The application of quasi-median (QM) networks provides an opportunity to examine the quality of mtDNA data by graphically representing the genetic structure of the lineages in a data set [3]. Filtering of highly recurrent (i.e. homoplasic) mutations prior to network analysis is required to reduce the complexity of the resulting network, which then enables the detection of data idiosyncrasies and potential artefacts. In general, the number of filtered mutations is positively correlated with the simplicity of the resulting network torso. However, in order to keep the network analysis powerful for forensic quality control, filtered mutations should be kept at a minimum and only concern sites that display highly recurrent mutations in the given sample. We have previously presented the universal filter EMPOPspeedy [4] that was based on hotspot mutations observed in the worldwide phylogeny [5]. However, some of the mutations included there are not relevant for subsets of the west Eurasian phylogeny. Therefore, we here present the new filter EMPOPspeedyWE that is specific to the west Eurasian phylogeny. In addition, we have compiled a high-quality set of mtDNA haplotypes that is representative for the west Eurasian mtDNA pool and serves as etalon.

2. Materials and methods

Thirty-one DNA samples from different west Eurasian countries (Germany, France, Poland, Bosnia-Herzegovina, Romania, Switzerland, Italy, Austria, Turkey, Kazakhstan, Denmark, Portugal, Spain, and the Russian Federation) were subjected to entire mtDNA control region sequencing according to high quality amplification and sequencing procedures [6]. Volunteer donors gave written consent. Those samples were used to highlight the effect of applying a small data set to network analysis.
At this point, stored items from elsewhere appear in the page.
/-! ### setNet -/

@[simp] theorem setNet_now (s : State) (d : Nat) (n : DieNet) : (setNet s d n).now = s.now := rfl
@[simp] theorem setNet_free (s : State) (d : Nat) (n : DieNet) : (setNet s d n).free = s.free := rfl
@[simp] theorem setNet_regs (s : State) (d : Nat) (n : DieNet) : (setNet s d n).regs = s.regs := rfl
@[simp] theorem setNet_caps (s : State) (d : Nat) (n : DieNet) : (setNet s d n).caps = s.caps := rfl
@[simp] theorem setNet_stg (s : State) (d : Nat) (n : DieNet) : (setNet s d n).stg = s.stg := rfl
@[simp] theorem setNet_latch (s : State) (d : Nat) (n : DieNet) : (setNet s d n).latch = s.latch := rfl
@[simp] theorem setNet_fuseMap (s : State) (d : Nat) (n : DieNet) : (setNet s d n).fuseMap = s.fuseMap := rfl
@[simp] theorem setNet_fieldMap (s : State) (d : Nat) (n : DieNet) : (setNet s d n).fieldMap = s.fieldMap := rfl
@[simp] theorem setNet_mem (s : State) (d : Nat) (n : DieNet) : (setNet s d n).mem = s.mem := rfl
@[simp] theorem setNet_mpois (s : State) (d : Nat) (n : DieNet) : (setNet s d n).mpois = s.mpois := rfl
@[simp] theorem setNet_merr (s : State) (d : Nat) (n : DieNet) : (setNet s d n).merr = s.merr := rfl
@[simp] theorem setNet_slices (s : State) (d : Nat) (n : DieNet) : (setNet s d n).slices = s.slices := rfl
@[simp] theorem setNet_stackSt (s : State) (d : Nat) (n : DieNet) : (setNet s d n).stackSt = s.stackSt := rfl
@[simp] theorem setNet_grant (s : State) (d : Nat) (n : DieNet) : (setNet s d n).grant = s.grant := rfl
@[simp] theorem setNet_cores (s : State) (d : Nat) (n : DieNet) : (setNet s d n).cores = s.cores := rfl
@[simp] theorem setNet_ports (s : State) (d : Nat) (n : DieNet) : (setNet s d n).ports = s.ports := rfl
@[simp] theorem setNet_routes (s : State) (d : Nat) (n : DieNet) : (setNet s d n).routes = s.routes := rfl
@[simp] theorem setNet_twin (s : State) (d : Nat) (n : DieNet) : (setNet s d n).twin = s.twin := rfl
@[simp] theorem setNet_heal (s : State) (d : Nat) (n : DieNet) : (setNet s d n).heal = s.heal := rfl
@[simp] theorem setNet_hub (s : State) (d : Nat) (n : DieNet) : (setNet s d n).hub = s.hub := rfl
@[simp] theorem setNet_flash (s : State) (d : Nat) (n : DieNet) : (setNet s d n).flash = s.flash := rfl
@[simp] theorem setNet_pins (s : State) (d : Nat) (n : DieNet) : (setNet s d n).pins = s.pins := rfl
@[simp] theorem setNet_power (s : State) (d : Nat) (n : DieNet) : (setNet s d n).power = s.power := rfl
@[simp] theorem setNet_host (s : State) (d : Nat) (n : DieNet) : (setNet s d n).host = s.host := rfl
@[simp] theorem setNet_gauges (s : State) (d : Nat) (n : DieNet) : (setNet s d n).gauges = s.gauges := rfl
@[simp] theorem setNet_inval (s : State) (d : Nat) (n : DieNet) : (setNet s d n).inval = s.inval := rfl
@[simp] theorem setNet_flip (s : State) (d : Nat) (n : DieNet) : (setNet s d n).flip = s.flip := rfl
@[simp] theorem setNet_reports (s : State) (d : Nat) (n : DieNet) : (setNet s d n).reports = s.reports := rfl
@[simp] theorem setNet_out (s : State) (d : Nat) (n : DieNet) : (setNet s d n).out = s.out := rfl
@[simp] theorem setNet_pending (s : State) (d : Nat) (n : DieNet) : (setNet s d n).pending = s.pending := rfl

/-! ### setPort -/

@[simp] theorem setPort_now (s : State) (p : Nat) (x : PortSt) : (setPort s p x).now = s.now := rfl
@[simp] theorem setPort_free (s : State) (p : Nat) (x : PortSt) : (setPort s p x).free = s.free := rfl
@[simp] theorem setPort_regs (s : State) (p : Nat) (x : PortSt) : (setPort s p x).regs = s.regs := rfl
@[simp] theorem setPort_caps (s : State) (p : Nat) (x : PortSt) : (setPort s p x).caps = s.caps := rfl
@[simp] theorem setPort_stg (s : State) (p : Nat) (x : PortSt) : (setPort s p x).stg = s.stg := rfl
@[simp] theorem setPort_latch (s : State) (p : Nat) (x : PortSt) : (setPort s p x).latch = s.latch := rfl
@[simp] theorem setPort_fuseMap (s : State) (p : Nat) (x : PortSt) : (setPort s p x).fuseMap = s.fuseMap := rfl
@[simp] theorem setPort_fieldMap (s : State) (p : Nat) (x : PortSt) : (setPort s p x).fieldMap = s.fieldMap := rfl
@[simp] theorem setPort_mem (s : State) (p : Nat) (x : PortSt) : (setPort s p x).mem = s.mem := rfl
@[simp] theorem setPort_mpois (s : State) (p : Nat) (x : PortSt) : (setPort s p x).mpois = s.mpois := rfl
@[simp] theorem setPort_merr (s : State) (p : Nat) (x : PortSt) : (setPort s p x).merr = s.merr := rfl
@[simp] theorem setPort_slices (s : State) (p : Nat) (x : PortSt) : (setPort s p x).slices = s.slices := rfl
@[simp] theorem setPort_stackSt (s : State) (p : Nat) (x : PortSt) : (setPort s p x).stackSt = s.stackSt := rfl
@[simp] theorem setPort_grant (s : State) (p : Nat) (x : PortSt) : (setPort s p x).grant = s.grant := rfl
@[simp] theorem setPort_cores (s : State) (p : Nat) (x : PortSt) : (setPort s p x).cores = s.cores := rfl
@[simp] theorem setPort_nets (s : State) (p : Nat) (x : PortSt) : (setPort s p x).nets = s.nets := rfl
@[simp] theorem setPort_routes (s : State) (p : Nat) (x : PortSt) : (setPort s p x).routes = s.routes := rfl
@[simp] theorem setPort_twin (s : State) (p : Nat) (x : PortSt) : (setPort s p x).twin = s.twin := rfl
@[simp] theorem setPort_heal (s : State) (p : Nat) (x : PortSt) : (setPort s p x).heal = s.heal := rfl
@[simp] theorem setPort_hub (s : State) (p : Nat) (x : PortSt) : (setPort s p x).hub = s.hub := rfl
@[simp] theorem setPort_flash (s : State) (p : Nat) (x : PortSt) : (setPort s p x).flash = s.flash := rfl
@[simp] theorem setPort_pins (s : State) (p : Nat) (x : PortSt) : (setPort s p x).pins = s.pins := rfl
@[simp] theorem setPort_power (s : State) (p : Nat) (x : PortSt) : (setPort s p x).power = s.power := rfl
@[simp] theorem setPort_host (s : State) (p : Nat) (x : PortSt) : (setPort s p x).host = s.host := rfl
@[simp] theorem setPort_gauges (s : State) (p : Nat) (x : PortSt) : (setPort s p x).gauges = s.gauges := rfl
@[simp] theorem setPort_inval (s : State) (p : Nat) (x : PortSt) : (setPort s p x).inval = s.inval := rfl
@[simp] theorem setPort_flip (s : State) (p : Nat) (x : PortSt) : (setPort s p x).flip = s.flip := rfl
@[simp] theorem setPort_reports (s : State) (p : Nat) (x : PortSt) : (setPort s p x).reports = s.reports := rfl
@[simp] theorem setPort_out (s : State) (p : Nat) (x : PortSt) : (setPort s p x).out = s.out := rfl
@[simp] theorem setPort_pending (s : State) (p : Nat) (x : PortSt) : (setPort s p x).pending = s.pending := rfl

/-! ### setSlice -/

@[simp] theorem setSlice_now (s : State) (g : Nat) (x : Slice) : (setSlice s g x).now = s.now := rfl
@[simp] theorem setSlice_free (s : State) (g : Nat) (x : Slice) : (setSlice s g x).free = s.free := rfl
@[simp] theorem setSlice_regs (s : State) (g : Nat) (x : Slice) : (setSlice s g x).regs = s.regs := rfl
@[simp] theorem setSlice_caps (s : State) (g : Nat) (x : Slice) : (setSlice s g x).caps = s.caps := rfl
@[simp] theorem setSlice_stg (s : State) (g : Nat) (x : Slice) : (setSlice s g x).stg = s.stg := rfl
@[simp] theorem setSlice_latch (s : State) (g : Nat) (x : Slice) : (setSlice s g x).latch = s.latch := rfl
@[simp] theorem setSlice_fuseMap (s : State) (g : Nat) (x : Slice) : (setSlice s g x).fuseMap = s.fuseMap := rfl
@[simp] theorem setSlice_fieldMap (s : State) (g : Nat) (x : Slice) : (setSlice s g x).fieldMap = s.fieldMap := rfl
@[simp] theorem setSlice_mem (s : State) (g : Nat) (x : Slice) : (setSlice s g x).mem = s.mem := rfl
@[simp] theorem setSlice_mpois (s : State) (g : Nat) (x : Slice) : (setSlice s g x).mpois = s.mpois := rfl
@[simp] theorem setSlice_merr (s : State) (g : Nat) (x : Slice) : (setSlice s g x).merr = s.merr := rfl
@[simp] theorem setSlice_stackSt (s : State) (g : Nat) (x : Slice) : (setSlice s g x).stackSt = s.stackSt := rfl
@[simp] theorem setSlice_grant (s : State) (g : Nat) (x : Slice) : (setSlice s g x).grant = s.grant := rfl
@[simp] theorem setSlice_cores (s : State) (g : Nat) (x : Slice) : (setSlice s g x).cores = s.cores := rfl
@[simp] theorem setSlice_nets (s : State) (g : Nat) (x : Slice) : (setSlice s g x).nets = s.nets := rfl
@[simp] theorem setSlice_ports (s : State) (g : Nat) (x : Slice) : (setSlice s g x).ports = s.ports := rfl
@[simp] theorem setSlice_routes (s : State) (g : Nat) (x : Slice) : (setSlice s g x).routes = s.routes := rfl
@[simp] theorem setSlice_twin (s : State) (g : Nat) (x : Slice) : (setSlice s g x).twin = s.twin := rfl
@[simp] theorem setSlice_heal (s : State) (g : Nat) (x : Slice) : (setSlice s g x).heal = s.heal := rfl
@[simp] theorem setSlice_hub (s : State) (g : Nat) (x : Slice) : (setSlice s g x).hub = s.hub := rfl
@[simp] theorem setSlice_flash (s : State) (g : Nat) (x : Slice) : (setSlice s g x).flash = s.flash := rfl
@[simp] theorem setSlice_pins (s : State) (g : Nat) (x : Slice) : (setSlice s g x).pins = s.pins := rfl
@[simp] theorem setSlice_power (s : State) (g : Nat) (x : Slice) : (setSlice s g x).power = s.power := rfl
@[simp] theorem setSlice_host (s : State) (g : Nat) (x : Slice) : (setSlice s g x).host = s.host := rfl
@[simp] theorem setSlice_gauges (s : State) (g : Nat) (x : Slice) : (setSlice s g x).gauges = s.gauges := rfl
@[simp] theorem setSlice_inval (s : State) (g : Nat) (x : Slice) : (setSlice s g x).inval = s.inval := rfl
@[simp] theorem setSlice_flip (s : State) (g : Nat) (x : Slice) : (setSlice s g x).flip = s.flip := rfl
@[simp] theorem setSlice_reports (s : State) (g : Nat) (x : Slice) : (setSlice s g x).reports = s.reports := rfl
@[simp] theorem setSlice_out (s : State) (g : Nat) (x : Slice) : (setSlice s g x).out = s.out := rfl
@[simp] theorem setSlice_pending (s : State) (g : Nat) (x : Slice) : (setSlice s g x).pending = s.pending := rfl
A reference data set of 3673 west Eurasian control region (CR) haplotypes served as basis for selecting the filtered mutations and the make-up of the etalon. These data were extracted from the EMPOP database [4], including their corresponding haplogroup affiliation based on the nomenclature updated in [7,Build 7]. Samples outside macrohaplogroup N as well as haplotypes that could not be assigned to a specific haplogroup within R0 by CR polymorphisms were removed (1201 samples affected). The final west Eurasian reference data set comprised 2472 defined mtDNA haplotypes of typically west Eurasian origin. Based on these data, 202 haplotypes were selected to compose the etalon data set (Table S1). This selection is based on the observation of haplotypes/haplogroups frequently present in Europe and was adapted to the requirements of network analysis. This involves a sample size of about 200 distinct haplotypes [4] that builds a reasonable network torso on its own and to which small data sets can be added to allow their depiction in a useful manner.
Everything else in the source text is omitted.